Toen kort na de oorlog erevoorzitter Jean Seynaeve een Engelse oorlogsbarak op de kop kon tikken, die in 1946 achter Café De Zwarte Leeuw heropgebouwd werd, had Meer Vreugde eindelijk haar eerste thuishaven: Het Witte Paard. Het toneelleven was druk met soms wel vier stukken per jaar.

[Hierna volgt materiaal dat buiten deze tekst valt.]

/-- R86, R88, R89, R71, R121 of a POLL reply with one removal from a slot with a channel, which is not counted (R50). OPEN: a take.
The channel is CLOSING with reason TAKEN, the booking OUT with its stage and place in the Due List, LATCH CLOSE is asked for, and
a kiosk is told TAKEN (R98). OPENING with the latch open: the same, the CLOSE in the place of the waiting OPEN (its age: log 20).
OPENING with it closed: the OPEN is withdrawn, the channel FREE, the booking LOADED with no last release set, RELEASE_ABORTED with
KEY_GONE and the notice ABORTED; the removal is no late take. CLOSING: as from a slot with no channel, which stays CLOSING. -/
def Obligations.ARemovalFromAChannelsSlotGoesByItsPhase : Prop :=
  ∀ (s : State) (addr : Byte) (m : ModIx) (payload : List Byte) (p : Fin 16) (latch overflow : Bool) (c : ChanNo)
    (b now : Nat) (x : Booking),
    s.awaits (modUnit m) .poll addr →
    readPoll readModuleEntry payload = some { overflow, entries := [{ pos := p, change := .removed, latchOpen := latch }] } →
    let n := slotAt m p
    (s.slot n).occ = .held → (s.slot n).channel = some c → s.granted →
    let st := x.stageAt now
    let others := s.dueList.filter fun e => e.booking != b
    let emptied : State :=
      (s.withUnit (modUnit m) fun r => { r with misses := 0, resync := r.resync || overflow }).emptiedUncounted n
    let source := x.source
    let info : RelInfo := { booking := b, slot := n, key := some x.key }
    let isTake : State → Prop := fun t =>
      t.tables =
          { (emptied.withBooking b fun y => { y with state := .out, taken := some now, stage := some st }).withChan c
              (.closing n b .taken) with
            dueList := match x.nextDeadline st with
              | some e => insertBy DueEntry.before { deadline := e, booking := b } others
              | none => others }.tables
        ∧ t.latchAsked n .closeIt (some c)
        ∧ (s.linkBusy → t.lastReport = some (.releaseTaken info c source (some now)))
        ∧ s.tells t source b .taken
    (∀ d : Nat, s.chan c = .opened n b d → s.time = some now → s.booking? b = some x →
        ∃ t : State, exec (.pollReply addr payload) s = .next t ∧ isTake t)
      ∧ (s.chan c = .opening n b → latch = true → s.time = some now → s.booking? b = some x →
          ∃ t : State, exec (.pollReply addr payload) s = .next t ∧ isTake t
            ∧ ∀ l ∈ s.bus.latches, l.channel = some c → l.dir = .openIt →
              (∀ y ∈ t.bus.latches, y.channel = some c → y.dir ≠ .openIt)
                ∧ ∃ y : LatchCmd, y.slot = n ∧ y.dir = .closeIt ∧ y.channel = some c ∧ y.age = l.age ∧ y.tries = 0
                  ∧ (y ∈ t.bus.latches ∨ ∃ f : Flight, t.bus.flight = some f ∧ f.cmd = .latch y))
      ∧ (s.chan c = .opening n b → latch = false → s.booking? b = some x → s.release.queue = [] →
            (s.slot n).service ≠ .quarantinePending →
          ∃ t : State, exec (.pollReply addr payload) s = .next t
            ∧ t.tables =
              ((((emptied.withChan c .free).withSlot n fun r => { r with channel := none }).withBooking b fun y =>
                { y with state := .loaded }).removedFrom n (s.slot n).tag).tables
            ∧ (∀ y ∈ t.bus.latches, y.channel = some c → y.dir ≠ .openIt)
            ∧ (s.linkBusy → s.link.reports.length ≤ 20 →
              .releaseAborted info source .opening .keyGone ∈ t.link.reports.map (·.body))
            ∧ s.tells t source b .aborted)
      ∧ ∀ (e : Nat) (why : CloseReason), s.chan c = .closing n e why →
          ((∀ (e' : Nat) (y : Booking), latch = true → (s.slot n).lastRelease = some e' → s.booking? e' = some y →
              ¬ (y.state = .loaded ∧ (s.slot n).tag = some y.key)) →
            Makes s (.pollReply addr payload) (emptied.removedFrom n (s.slot n).tag))
          ∧ (latch = true → (s.slot n).lastRelease = some b → s.booking? b = some x → x.state = .loaded →
              (s.slot n).tag = some x.key → s.release.queue = [] → s.time = some now →
              Makes s (.pollReply addr payload) (emptied.takenLate x now))

/-- R100, R104, R105, R110 of a POLL reply of the chute unit with one entry: a drop at a limit is only reported; an unread drop is
recorded; the drop of a key whose booking is OUT closes it; an opened hatch hands every IN_BIN entry over. The count's drop number
is free and the tag is nowhere in the cabinet before. That the report of a drop at a limit has its conflict and foreign flags clear
for every tag is the model's reading (log 28). -/
def Obligations.TheChuteRecordsDropsAndHandsThemOver : Prop :=
  ∀ (s : State) (addr : Byte) (payload : List Byte) (e : ChuteEntry) (overflow : Bool), s.awaits chuteIx .poll addr →
    readPoll readChuteEntry payload = some { overflow, entries := [e] } →
    let base : State := s.withUnit chuteIx fun r => { r with misses := 0, resync := r.resync || overflow }
    let full : Bool := decide (64 ≤ s.bin.entries.length) || decide (48 ≤ s.inBinCount)
    let d := s.bin.nextDrop
    let entry : DropEntry :=
      { number := d, tag := none, foreign := false, state := .inBin, dropped := s.time, handed := none, age := 0
        unslotted := false, booking := none, alert := .clear }
    (full = true → ∀ tag : Option Nat, e = (match tag with
        | some k => .drop k
        | none => .dropUnread) →
      ∃ t : State, exec (.pollReply addr payload) s = .next t ∧ t.tables = base.tables
        ∧ (s.linkBusy → t.lastReport = some (.chuteDrop
          { drop := none, tag, booking := none, unread := tag.isNone, conflict := false, foreign := false, notRecorded := true
            inBin := s.inBinCount, count := s.bin.entries.length })))
      ∧ (full = false → (∀ x ∈ s.bin.entries, x.number ≠ d) →
        (e = .dropUnread →
          Makes s (.pollReply addr payload)
            (State.flapJudged (State.nearFullJudged
              { base with bin := { entries := s.bin.entries ++ [entry], nextDrop := (d + 1) % 65536 } })))
        ∧ ∀ (k : Nat) (b : Booking), e = .drop k → s.nowhere k → s.outBooking k = some b →
          Makes s (.pollReply addr payload)
            (State.flapJudged (State.nearFullJudged
              { (base.withBooking b.number fun x =>
                    { x with
                      state := .returned
                      returned := some { time := s.time, place := .drop d }
                      lateness := s.time.map fun t => min ((t - x.due + 59) / 60) 65535 }).withMissing k false with
                bin :=
                  { entries := s.bin.entries ++
                      [{ entry with tag := some k, foreign := (s.entry? k).isNone, booking := some b.number }]
                    nextDrop := (d + 1) % 65536 }
                dueList := s.dueList.filter fun x => x.booking != b.number
                session := { s.session with
                  removals :=
                    if s.session.remaining.isSome then s.session.removals.filter fun r => r.tag != some k
                    else s.session.removals } })))
      ∧ (e = .hatchOpened → s.chute.hatchOpen = false →
        Makes s (.pollReply addr payload)
          (State.flapJudged (State.nearFullJudged
            { base with
              chute := { s.chute with hatchOpen := true }
              bin := { s.bin with
                entries := s.bin.entries.map fun x =>
                  if x.state = .inBin then { x with state := .inHand, handed := s.time, age := 0 } else x } })))

/-- R84, R45 to R49, R91, R92, R29, R98: a LATCH OPEN reply for an OPENING channel that is good, slow or a fault, with the notice
OPEN or ABORTED of a kiosk release; a LATCH CLOSE reply, which frees the channel, takes a QUARANTINE_PENDING slot out of service
where it is good, and any slot where it is a fault, which is reported and raised; an OPEN reply for a CLOSING channel, which tells
the kiosk nothing and frees the channel where it is a fault, its CLOSE withdrawn; and a reply for a stray close. -/
def Obligations.LatchRepliesMoveTheChannel : Prop :=
  ∀ (s : State) (addr : Byte) (payload : List Byte) (l : LatchCmd) (r : LatchReply),
    let n := l.slot
    let u := modUnit (moduleOf n)
    let kindOf : LatchReply → FaultKind := fun r => match r.coil with
      | .openCoil => .coilOpen
      | .shortCoil => .coilShort
      | .normal => .latchJammed
    let faultOf : LatchReply → FaultSet → FaultSet := fun r f =>
      { f with
        coilOpen := f.coilOpen || r.coil == .openCoil, coilShort := f.coilShort || r.coil == .shortCoil
        latchJammed := f.latchJammed || r.coil == .normal }
    s.awaits u (.latch l) addr → readLatch payload = some r →
    (∀ (c : ChanNo) (b now : Nat), l.dir = .openIt → l.channel = some c → s.chan c = .opening n b → s.time = some now →
      let deadline := min (now + s.params.window) 4294967295
      let opened : State := (s.replied u).withChan c (.opened n b deadline)
      (r.coil = .normal → r.travel ≠ 255 → r.travel ≤ s.params.slowLatch →
        ∃ t : State, exec (.latchOpenReply addr payload) s = .next t ∧ t.tables = opened.tables
          ∧ (s.linkBusy → t.lastReport = some (.releaseGranted
              { booking := b, slot := n, key := (s.booking? b).map (·.key) } c ((s.booking? b).bind (·.source)) deadline r.travel))
          ∧ s.tells t ((s.booking? b).bind (·.source)) b (.opened n))
      ∧ (r.coil = .normal → r.travel ≠ 255 → s.params.slowLatch < r.travel →
        ∃ t : State, exec (.latchOpenReply addr payload) s = .next t
          ∧ t.tables =
            (opened.withSlot n fun x =>
              { x with
                slow := min (x.slow + 1) 3
                service := if 2 ≤ x.slow ∧ x.service = .inService then .quarantinePending else x.service }).tables
          ∧ s.tells t ((s.booking? b).bind (·.source)) b (.opened n))
      ∧ (r.coil ≠ .normal ∨ r.travel = 255 → s.release.queue = [] → (s.slot n).service = .inService →
          (s.unit u).quarantined < 15 →
        ∃ t : State, exec (.latchOpenReply addr payload) s = .next t
          ∧ t.tables =
          ((((s.withChan c .free).withSlot n fun x =>
              { x with
                channel := none, service := .quarantined, lastRelease := some b
                faults := { x.faults with
                  coilOpen := x.faults.coilOpen || r.coil == .openCoil
                  coilShort := x.faults.coilShort || r.coil == .shortCoil
                  latchJammed := x.faults.latchJammed || r.coil == .normal } }).withBooking b fun k =>
            { k with state := .loaded }).withUnit u fun x => { x with misses := 0, quarantined := x.quarantined + 1 }).tables
          ∧ s.tells t ((s.booking? b).bind (·.source)) b .aborted))
      ∧ (∀ (c : ChanNo) (b : Nat) (why : CloseReason), l.dir = .closeIt → l.channel = some c → s.chan c = .closing n b why →
          r.coil = .normal → r.travel ≠ 255 → s.release.queue = [] → (s.unit u).quarantined < 15 →
        let pending : Bool := (s.slot n).service == .quarantinePending
        Makes s (.latchCloseReply addr payload)
          (((s.withChan c .free).withSlot n fun x =>
              { x with channel := none, service := if pending then .quarantined else x.service }).withUnit u fun x =>
            { x with misses := 0, quarantined := if pending then x.quarantined + 1 else x.quarantined }))
      ∧ (∀ (c : ChanNo) (b : Nat) (why : CloseReason), l.dir = .closeIt → l.channel = some c → s.chan c = .closing n b why →
          r.coil ≠ .normal ∨ r.travel = 255 → s.release.queue = [] → (s.unit u).quarantined < 15 →
        ∃ t : State, exec (.latchCloseReply addr payload) s = .next t
          ∧ t.tables =
            ((((s.replied u).withChan c .free).withSlot n fun x => { x with channel := none }).outOfService n (faultOf r)).tables
          ∧ (s.linkBusy → s.link.reports.length ≤ 20 →
            .slotFault
              { slot := n, booking := some b, kind := kindOf r, service := .quarantined, slow := (s.slot n).slow
                latch := some (r.travel, .closeIt) } ∈ t.link.reports.map (·.body))
          ∧ ((s.policyOf .slotFault).enabled = true → (s.slot n).alert.acked ≠ some .slotFault →
              (t.slot n).alert.cls = some .slotFault))
      ∧ (∀ (c : ChanNo) (b : Nat) (why : CloseReason), l.dir = .openIt → l.channel = some c → s.chan c = .closing n b why →
        (r.coil = .normal → r.travel ≠ 255 →
          ∃ t : State, exec (.latchOpenReply addr payload) s = .next t ∧ t.kiosk = s.kiosk
            ∧ t.tables =
              ((s.replied u).withSlot n fun x =>
                if r.travel ≤ s.params.slowLatch then x
                else
                  { x with
                    slow := min (x.slow + 1) 3
                    service := if 2 ≤ x.slow ∧ x.service = .inService then .quarantinePending else x.service }).tables
            ∧ (r.travel ≤ s.params.slowLatch → t.link = s.link))
        ∧ (r.coil ≠ .normal ∨ r.travel = 255 → s.release.queue = [] → (s.unit u).quarantined < 15 →
          ∃ t : State, exec (.latchOpenReply addr payload) s = .next t ∧ t.kiosk = s.kiosk
            ∧ t.tables =
              ((((s.replied u).withChan c .free).withSlot n fun x => { x with channel := none }).outOfService n (faultOf r)).tables
            ∧ ∀ y ∈ t.bus.latches, y.channel = some c → y.dir ≠ .closeIt))
      ∧ (l.dir = .closeIt → l.channel = none → Makes s (.latchCloseReply addr payload) (s.replied u))

/-- R26, R42, R108, R23: a LAMPS reply only ends its command; a FLAP reply sets flap confirmed, and the refused mark where an
UNLOCK was answered LOCKED; the last byte of a command releases SBDE and starts the reply deadline. -/
def Obligations.LampsFlapAndTheLastByte : Prop :=
  ∀ (s : State) (addr : Byte),
    (∀ (u : UnitIx) (ps : List Lamp), s.awaits u (.lamps ps) addr →
      Gives s (.lampsReply addr []) { s.replied u with bus := { s.bus with flight := none } })
      ∧ (∀ (want : FlapPos) (flap : Byte), s.awaits chuteIx (.flap want) addr → flap = 0 ∨ flap = 1 →
        let refused := flap == 0 && (s.chute.refused || want == .unlocked)
        Makes s (.flapReply addr [flap])
          (State.condTo
            { s.replied chuteIx with
              chute := { s.chute with confirmed := if flap = 0 then .locked else .unlocked, refused } }
            .chuteLocked (s.chute.wanted == .locked || refused)))
      ∧ ∀ (clock : Nat) (f : Flight), s.power.stopped = false → s.bus.flight = some f →
        (f.phase = .transmitting →
          s.sbde = true
            ∧ ∃ t : State, exec (.commandLastByteSent clock) s = .next t ∧ t.sbde = false
              ∧ t = { s with bus := { s.bus with flight := some { f with phase := .awaiting clock } } })
        ∧ (f.phase ≠ .transmitting → s.sbde = false ∧ exec (.commandLastByteSent clock) s = .next s)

Zaal Concordia werd, begin de jaren ’60, de nieuwe toneelzaal en een nieuwe stap in de geschiedenis. In 1966 overleed boegbeeld Emanuel Seynaeve. Meer Vreugde was in diepe rouw. Het werd een moeilijke periode. Huidig voorzitter Philippe Vandeputte nam met een paar mensen het roer in handen en wist de woelige jaren om te keren in een nieuwe bloeiperiode. Kaffeetheater, een eigen Jeugdstudio, Kindertoneel. Meer Vreugde schrok voor niets terug. De verhuis naar De Krinkel, eind 1983, was een godsgeschenk. In het kleine zaaltje waren de mogelijkheden enorm en kon er ook financieel eindelijk ademgehaald worden.

De overgang in 1990 naar het OC Mandelroos was lastig en moeilijk. Maar ook daar werd al vlug een mouw aangepast. Meer Vreugde voelde zich opnieuw thuis. Meer Vreugde was en is klaar om nog jaren verder te schrijven aan dit verhaal.